官术网_书友最值得收藏!

Spelling correction with Enchant

Replacing repeating characters is actually an extreme form of spelling correction. In this recipe, we will take on the less extreme case of correcting minor spelling issues using Enchant—a spelling correction API.

Getting ready

You will need to install Enchant and a dictionary for it to use.
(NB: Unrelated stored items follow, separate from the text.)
-- ==== Sys2Proof/Machine/Memory.lean ====
section
/-!
DEFINITION. The memory instructions (R330, R346, R347, R365 to R369, R377, R378, R382, R400 to R402) and the events of the
memory path below them (R83, R124, R145, R157, R310).
-/
namespace Sys2Proof.Machine

/-! ### Loads and atomics on the load-return path -/

/-- Words that an access of n bytes moves to names. -/
def wordsFor (n : Nat) : Nat := if n ≤ 4 then 1 else n / 4

def fieldsFrom (f n : Nat) : List Nat := (List.range n).map (f + ·)

/-- Destination names of a lane. -/
def destNames (i : Iss) (l f n : Nat) : List Nat := (fieldsFrom f n).filterMap (nameIx i.g l)

/-- The destinations of a load as they are allocated at issue; the names are interlocked until the values arrive (R83), and show their
older shapes till then (R59). (Log entry 23, DEDUCED, unsafe.) -/
def placeDests (fs : List Nat) (uni : Bool) : List Dest :=
  fs.map (fun f => ⟨f, [], if uni then .uniform else .general⟩)

/-- An operation enters the load-return path; its flag is busy (R80). -/
def addLoad (s : State) (c : Nat) (o : LoadOp) : State :=
  let s := match groupOfAge s c o.slot o.age with
    | some g => setGroup s c o.slot (flagUp g o.flag)
    | none => s
  let q := getCore s c
  setCore s c { q with loads := q.loads ++ [o] }

/-- A load or atomic of the issuing entry, by what serves a sector before it leaves the core (R134). -/
def mkLoad (s : State) (i : Iss) (dest : LoadDest) (served : LoadPart → Nat → Bool) (parts : List LoadPart) : LoadOp :=
  { id := (getCore s i.core).seq, ctx := i.g.id.ctx, slot := i.slot, age := i.g.id.age, flag := flagA i.cc, dest := dest,
    parts := parts, reqs := requestsOf served parts, lu := false, ep := 0, snoop := false }

/-- Names of the issuing entry that now await results show the shapes they had at issue, after its last reads (R59). -/
def awaitNames (i : Iss) (rels fs : List Nat) (s : State) : State :=
  match getGroup s i.core i.slot with
  | some g => setGroup s i.core i.slot (keepTags (releaseFields i rels).g g (keepNames i fs))
  | none => s

/-- Word k of a value. -/
def wordOf (bs : List Byte) (k : Nat) : Word := BitVec.ofNat 32 (leNat ((bs.drop (4 * k)).take 4))

/-- Write one lane's element of a name. -/
def setElem (g : Group) (n l : Nat) (v : Word) (use : Nat) : Group :=
  let old := (getName g n).val
  setName g n ⟨.general ((List.range 64).map (fun j => if j == l then v else shapedAt old j)), false, use⟩

/-- The bound values of an operation reach its names: uniform for a uniform address under a full mask (R56). -/
def writeLoad (g : Group) (o : LoadOp) (uni : Bool) (use : Nat) : Group :=
  o.parts.foldl (fun g p => (p.dests.zipIdx).foldl (fun g d =>
    let v := wordOf (p.val.getD []) d.2
    if uni then setName g d.1 ⟨.uniform v, false, use⟩ else setElem g d.1 p.lane v use) g) g

/-- Scratchpad offset of an entry of an access queue (R139). -/
def queueOffset (b : Block) (q e : Nat) : Nat := b.scratch - 65536 + 8192 * q + 256 * (e % 32)

/-- An outstanding write begins on a line (R124); a listed line is absent, and its number is one more than its outstanding
writes. -/
def lineClear (s : State) (c b line : Nat) : State :=
  match getBlock s c b with
  | some k => setBlock s c b { k with absent := fset k.absent line (max 1 (sget 0 k.absent line) + 1) }
  | none => s

/-- An outstanding write of a line has landed. -/
def lineLanded (s : State) (c b line : Nat) : State :=
  match getBlock s c b with
  | some k => setBlock s c b { k with absent := fset k.absent line (max 1 (sget 0 k.absent line - 1)) }
  | none => s

/-- The lines of a scratchpad range. -/
def linesIn (a n : Nat) : List Nat :=
  if n == 0 then [] else (List.range ((a + n - 1) / 128 - a / 128 + 1)).map (fun j => a / 128 + j)

/-- The words of a queue entry: word k of each lane. -/
def queueWords (o : LoadOp) (k : Nat) : List Byte :=
  (List.range 64).flatMap (fun l => match o.parts.find? (fun p => p.lane == l) with
    | some p => leBytes 4 (wordOf (p.val.getD []) k).toNat
    | none => zeroBytes 4)

/-- An access-processor load lands in its queue entries (R141). -/
def writeQueue (s : State) (c : Nat) (o : LoadOp) (q first n : Nat) : State :=
  match (getCore s c).apq with
  | none => s
  | some a =>
    match getBlock s c a.holder with
    | none => s
    | some b => (List.range n).foldl (fun s k =>
        let off := queueOffset b q (first + k)
        let s := homeWrite s ⟨.scr c a.holder, off⟩ (queueWords o k)
        (linesIn off 256).foldl (fun s ln => lineLanded s c a.holder ln) s) s
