-- ==== Sys2Proof/Machine/Engines.lean ====
section
/-!
DEFINITION. The engine instructions at issue (R211 to R228, R337 to R340, R352 to R355, R373, R374, R390, R405 to R407): the
checks, the tiles and reservation-table places they wait for, guestbooks and their posts, the vitrine and the presence bits.
-/
namespace Sys2Proof.Machine

/-! ### Operands -/

/-- An instruction that acts once: its operands are the names of the lowest lane (R211). `out` says it is illegal in a handler.
(Log entry 36, DEDUCED, unsafe.) -/
def runLow (s : State) (fs : List Nat) (out : Bool) (body : Iss → Nat → Out) : Out :=
  match issuer s with
  | none => .fault .noIssuer
  | some i0 =>
    let i := beginClause s i0
    let l := lowLane i.e.lanes
    let one : Iss := { i with e := { i.e with lanes := laneBit l } }
    if out && inHandler i.g then .next (illegal s i i.e.lanes)
    else if badLanes one fs != 0 then .next (illegal s i i.e.lanes)
    else if interlocked s one fs then .next (holdWord s i0)
    else
      match receiveWait s one fs with
      | some r => .next (parkAt s i i.e.lanes (.receive r.1))
      | none =>
        match toFill one fs [] with
        | [] => body i l
        | ns => .next (parkGroup s i (.fill ns))

/-- Where an operand of an engine lies. -/
inductive Operand where
  | mem
  | scr (p : PLoc)
  | bad
  | wait
  deriving DecidableEq, Repr

/-- An operand of n bytes at a flat address (R117, R118): a destination lies in memory or in the block's own scratchpad. -/
def engOperand (s : State) (c : Nat) (g : Group) (a n : Nat) (dest : Bool) : Operand :=
  match targetOf s c g .flat a n with
  | .scr p cl => if dest && cl then .bad else .scr p
  | .flat _ => .mem
  | .perm => .bad
  | .stall => if dest then .bad else .wait
  | .gone core off => if dest then .bad else .scr ⟨.scr core (goneKey s), off⟩

/-- An operand at a local scratchpad offset. -/
def engLocal (s : State) (c : Nat) (g : Group) (o n : Nat) : Operand :=
  match localTarget s c g o n with
  | .scr p _ => .scr p
  | _ => .bad

def operandPlace : Operand → Option PLoc
  | .scr p => some p
  | _ => none

/-- Two ranges of bytes overlap. -/
def rangesMeet (a n b m : Nat) : Bool := decide (a < b + m) && decide (b < a + n)

/-- Two operands overlap: by place in scratchpad, or by flat address. -/
def operandsMeet (p q : Operand) (a n b m : Nat) : Bool :=
  rangesMeet a n b m ||
    (match p, q with
      | .scr x, .scr y => x.tgt == y.tgt && rangesMeet x.a n y.a m
      | _, _ => false)

/-- A check of an engine instruction that has failed: its cause and address. -/
abbrev Failed := List (Nat × Nat)

def failIf (b : Bool) (cause addr : Nat) : Failed := if b then [(cause, addr)] else []

/-- The failed check with the lowest cause (R276). -/
def lowestFail (fs : Failed) : Option (Nat × Nat) :=
  fs.foldl (fun b f => match b with
    | none => some f
    | some x => if f.1 < x.1 then some f else some x) none

/-- The wing owns the copy engine of the core's cluster (R258). -/
def ownsCopy (s : State) (c w : Nat) : Bool := (getWing s w).wcopy.getLsbD (clusterOf c)

/-! ### The vitrine (R171) -/

/-- A range of an operand as a vitrine entry holds it, rounded out to 32 B. -/
def vitEntry (x : Ctx) (id : Nat) (dst : Bool) (o : Operand) (a n : Nat) : VitEntry :=
  match o with
  | .scr p => ⟨x, id, dst, ⟨p.tgt, p.a / 32 * 32⟩, a / 32 * 32, (p.a + n + 31) / 32 * 32 - p.a / 32 * 32⟩
  | _ => ⟨x, id, dst, ⟨.dev, 0⟩, a / 32 * 32, (a + n + 31) / 32 * 32 - a / 32 * 32⟩

def vitRoom (s : State) (cl n : Nat) : Bool := decide ((getCluster s cl).vit.length + n ≤ Config.vitrineEntries)

/-- The lines of scratchpad ranges, each once. -/
def rangeLines (rs : List (PLoc × Nat)) : List PLoc := (rs.flatMap (fun r => (linesIn r.1.a r.2).map (fun ln => PLoc.mk r.1.tgt ln))).eraseDups

/-- Clear the presence bits of lines (R124), or count their writes as landed. -/
def clearLines (s : State) (ls : List PLoc) : State :=
  ls.foldl (fun s l => match l.tgt with
    | .scr c b => lineClear s c b l.a
    | _ => s) s

def landLines (s : State) (ls : List PLoc) : State :=
  ls.foldl (fun s l => match l.tgt with
    | .scr c b => lineLanded s c b l.a
    | _ => s) s

/-! ### Tiles (R216, R217) -/

/-- The entries of a group that are parked at an `MMA` of a guestbook. -/
def bookEntries (g : Group) (k : Nat) : List Entry :=
  (allEntries g).filter (fun e => match e.park with | .guestbook j _ => j == k | _ => false)

/-- The `MMA` of a group's entries at a guestbook. -/
def bookArgs (g : Group) (k : Nat) : Option MmaArgs :=
  (bookEntries g k).findSome? (fun e => match e.park with | .guestbook _ m => some m | _ => none)

/-- Whether a request stands for an instruction that still waits: an entry of its group stands at the word, or the group's `MMA`s are
parked at the guestbook and their tile name is not bound. -/
def liveReq (s : State) (r : EngReq) : Bool :=
  match groupOfAge s r.core r.slot r.age with
  | none => false
  | some g =>
    match r.book with
    | none => (allEntries g).any (fun e => e.pc == r.pc)
    | some k => (match bookArgs g k with
      | some m => (fget g.tiles m.tile.toNat).isNone
      | none => false)

def reqCtx (s : State) (r : EngReq) : Ctx :=
  match groupOfAge s r.core r.slot r.age with
  | some g => g.id.ctx
  | none => ⟨0, 0⟩

/-- The physical tiles that a context may use (R216, R264). -/
def tileRange (s : State) (x : Ctx) : List Nat :=
  if splitWing s x.wing then (List.range 64).map (fun k => 64 * ((getTenant s x).half % 2) + k) else List.range Config.numTiles

def freeTile (s : State) (n : Nat) (x : Ctx) : Option Nat :=
  let k := getCluster s n
  (tileRange s x).find? (fun p => (fget k.tiles p).isNone && !k.tileGrants.any (fun g => g.2 == p && liveReq s g.1))

/-- Requests of a context that stand before one in a queue. -/
def ahead (s : State) (x : Ctx) (r : EngReq) (rs : List EngReq) : List EngReq :=
  (rs.takeWhile (· != r)).filter (fun q => liveReq s q && reqCtx s q == x)

def enqueue (rs : List EngReq) (r : EngReq) : List EngReq := if rs.contains r then rs else rs ++ [r]

/-- A tile that a request may take now; else it waits in order. -/
def wantTile (s : State) (n : Nat) (x : Ctx) (r : EngReq) : Option Nat × State :=
  let k := getCluster s n
  match k.tileGrants.find? (fun g => g.1 == r) with
  | some g => (some g.2, s)
  | none =>
    match if (ahead s x r k.tileReqs).isEmpty then freeTile s n x else none with
    | some p => (some p, s)
    | none => (none, setCluster s n { k with tileReqs := enqueue k.tileReqs r })

/-- The request takes the tile, every element +0. -/
def takeTile (s : State) (n : Nat) (x : Ctx) (r : EngReq) (p : Nat) : State :=
  let k := getCluster s n
  setCluster s n { k with tileReqs := k.tileReqs.erase r, tileGrants := k.tileGrants.filter (fun g => g.1 != r && g.2 != p),
                          tiles := fset k.tiles p ⟨x, []⟩ }

def bindTile (s : State) (c slot t p : Nat) : State :=
  match getGroup s c slot with
  | some g => setGroup s c slot { g with tiles := fset g.tiles t p }
  | none => s

/-! ### The reservation table (R223) -/

/-- Places of the table that operations hold, or instructions that still wait have been given. -/
def seatsTaken (s : State) (k : Cluster) : Nat := k.resv.length + (k.rtGrants.filter (liveReq s)).length

/-- Whether a request may enter the table now; else it waits in order. -/
def wantSeat (s : State) (n : Nat) (r : EngReq) : Bool × State :=
  let k := getCluster s n
  if k.rtGrants.contains r then (true, s)
  else if ((k.rtReqs.takeWhile (· != r)).filter (liveReq s)).isEmpty && decide (seatsTaken s k < Config.reservationEntries) then
    (true, s)
  else (false, setCluster s n { k with rtReqs := enqueue k.rtReqs r })

def takeSeat (s : State) (n : Nat) (r : EngReq) : State :=
  let k := getCluster s n
  setCluster s n { k with rtReqs := k.rtReqs.erase r, rtGrants := k.rtGrants.erase r }

/-- A request whose name another entry has bound meanwhile waits for no tile any more (R216). -/
def dropTileReq (s : State) (n : Nat) (r : EngReq) : State :=
  let k := getCluster s n
  if k.tileReqs.contains r || k.tileGrants.any (fun g => g.1 == r) then
    setCluster s n { k with tileReqs := k.tileReqs.erase r, tileGrants := k.tileGrants.filter (fun g => g.1 != r) }
  else s

/-- The tile of a name of the issuing group, and a place in the table, for an instruction that needs both. The state after a
failure holds the requests. -/
def wantBoth (s : State) (i : Iss) (t : Nat) (r : EngReq) : Option Nat × State :=
  let n := clusterOf i.core
  let x := i.g.id.ctx
  let a := match fget i.g.tiles t with
    | some p => (some p, dropTileReq s n r)
    | none => wantTile s n x r
  match a.1 with
  | none => (none, a.2)
  | some p =>
    let b := wantSeat a.2 n r
    if b.1 then (some p, b.2) else (none, b.2)

/-- Take both: the name is bound where it was not. -/
def takeBoth (s : State) (c slot : Nat) (g : Group) (t p : Nat) (r : EngReq) : State :=
  let n := clusterOf c
  let s := takeSeat s n r
  match fget g.tiles t with
  | some _ => s
  | none => bindTile (takeTile s n g.id.ctx r p) c slot t p

/-- The request of the issuing instruction. -/
def issReq (i : Iss) : EngReq := ⟨i.core, i.slot, i.g.id.age, i.e.pc, none⟩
Enchant is an offshoot of the AbiWord open source word processor, and more information on it can be found at http://www.abisource.com/projects/enchant/.

For dictionaries, Aspell is a good open source spellchecker and dictionary that can be found at http://aspell.net/.

Finally, you will need the PyEnchant library, which can be found at the following link: http://pythonhosted.org/pyenchant/

You should be able to install it with the easy_install command that comes with Python setuptools, such as by typing sudo easy_install pyenchant on Linux or Unix. On a Mac machine, PyEnchant may be difficult to install. If you have difficulties, consult http://pythonhosted.org/pyenchant/download.html.

How to do it...

We will create a new class called SpellingReplacer in replacers.py, and this time, the replace() method will check Enchant to see whether the word is valid. If not, we will look up the suggested alternatives and return the best match using nltk.metrics.edit_distance():

import enchant
from nltk.metrics import edit_distance

class SpellingReplacer(object):
  def __init__(self, dict_name='en', max_dist=2):
    self.spell_dict = enchant.Dict(dict_name)
    self.max_dist = max_dist

  def replace(self, word):
    if self.spell_dict.check(word):
      return word
    suggestions = self.spell_dict.suggest(word)

    if suggestions and edit_distance(word, suggestions[0]) <= 
      self.max_dist:
      return suggestions[0]
    else:
      return word

The preceding class can be used to correct English spellings, as follows:

>>> from replacers import SpellingReplacer
>>> replacer = SpellingReplacer()
>>> replacer.replace('cookbok')
'cookbook'

How it works...

The SpellingReplacer class starts by creating a reference to an Enchant dictionary. Then, in the replace() method, it first checks whether the given word is present in the dictionary. If it is, no spelling correction is necessary and the word is returned. If the word is not found, it looks up a list of suggestions and returns the first suggestion, as long as its edit distance is less than or equal to max_dist. The edit distance is the number of character changes necessary to transform the given word into the suggested word. The max_dist value then acts as a constraint on the Enchant suggest function to ensure that no unlikely replacement words are returned. Here is an example showing all the suggestions for languege, a misspelling of language:

>>> import enchant
>>> d = enchant.Dict('en')
>>> d.suggest('languege')
['language', 'languages', 'languor', "language's"]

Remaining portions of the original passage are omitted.